● ACTION ITEM: Lines below that hold the word "write" must be copied in full.

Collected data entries
-- ==== Sys2Proof/Machine/Step.lean ====
section
/-!
DEFINITION. One step of the machine: the next host action, which a command word's write makes a whole command
(spec/10_state.md R27, R33).
-/
namespace Sys2Proof.Machine

/-- One step: the next action of the host script; nothing when there is none. -/
def step (s : State) : Host.Outcome State Fault Refusal := performNext s

/-- The state whose very next step writes the given word to CMD: the write stands at the head of the script.
The engine fetches nothing; the host hands it each command (10_state.md R27, log 4). -/
def State.withFetchWord (s : State) (nbits w : Nat) : State :=
  { s with script := goWord (commandWord nbits w) :: s.script }

end Sys2Proof.Machine
end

● COMPLETED TASK:
DEFINITION. One step of the machine: the next host action, which a command word's write makes a whole command
/-- The state whose very next step writes the given word to CMD: the write stands at the head of the script.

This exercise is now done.